▶ [What is needed]
Only some lines are wanted. Transcribe, exactly, the lines below from the line with "produced (R67). -/" up to and including the line with "def State.glen (s".

[[ Data in this exercise open ]]

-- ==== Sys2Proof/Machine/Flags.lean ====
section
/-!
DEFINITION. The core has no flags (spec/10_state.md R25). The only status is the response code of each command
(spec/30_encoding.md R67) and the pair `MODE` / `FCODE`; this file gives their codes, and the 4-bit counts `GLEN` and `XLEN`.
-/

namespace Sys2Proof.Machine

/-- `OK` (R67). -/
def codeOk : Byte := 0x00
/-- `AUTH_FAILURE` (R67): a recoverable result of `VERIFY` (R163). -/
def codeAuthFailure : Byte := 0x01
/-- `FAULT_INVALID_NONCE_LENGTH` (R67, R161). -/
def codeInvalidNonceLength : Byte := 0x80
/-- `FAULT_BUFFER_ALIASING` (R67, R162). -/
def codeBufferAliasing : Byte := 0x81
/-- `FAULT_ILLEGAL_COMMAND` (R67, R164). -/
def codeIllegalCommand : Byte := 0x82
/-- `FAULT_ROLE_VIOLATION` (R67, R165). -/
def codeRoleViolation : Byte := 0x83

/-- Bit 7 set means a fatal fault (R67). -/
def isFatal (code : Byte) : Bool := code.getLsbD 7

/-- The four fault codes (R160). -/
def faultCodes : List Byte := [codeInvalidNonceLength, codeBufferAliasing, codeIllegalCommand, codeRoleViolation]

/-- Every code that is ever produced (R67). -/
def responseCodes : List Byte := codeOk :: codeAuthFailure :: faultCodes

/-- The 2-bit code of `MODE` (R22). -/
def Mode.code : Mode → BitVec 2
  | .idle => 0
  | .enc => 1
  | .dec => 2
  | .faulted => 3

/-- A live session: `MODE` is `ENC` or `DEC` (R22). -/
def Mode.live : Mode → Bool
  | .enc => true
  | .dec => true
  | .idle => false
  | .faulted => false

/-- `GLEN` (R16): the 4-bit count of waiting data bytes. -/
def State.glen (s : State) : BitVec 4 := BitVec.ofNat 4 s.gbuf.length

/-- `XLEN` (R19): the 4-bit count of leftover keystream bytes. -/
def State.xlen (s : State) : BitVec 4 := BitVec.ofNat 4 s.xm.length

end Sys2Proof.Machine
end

[[ Data in this exercise closed ]]

▶ [Answer section]
/-- Every code that is ever produced (R67). -/
def responseCodes : List Byte := codeOk :: codeAuthFailure :: faultCodes

/-- The 2-bit code of `MODE` (R22). -/
def Mode.code : Mode → BitVec 2
  | .idle => 0
  | .enc => 1
  | .dec => 2
  | .faulted => 3

/-- A live session: `MODE` is `ENC` or `DEC` (R22). -/
def Mode.live : Mode → Bool
  | .enc => true
  | .dec => true
  | .idle => false
  | .faulted => false

/-- `GLEN` (R16): the 4-bit count of waiting data bytes. -/
def State.glen (s : State) : BitVec 4 := BitVec.ofNat 4 s.gbuf.length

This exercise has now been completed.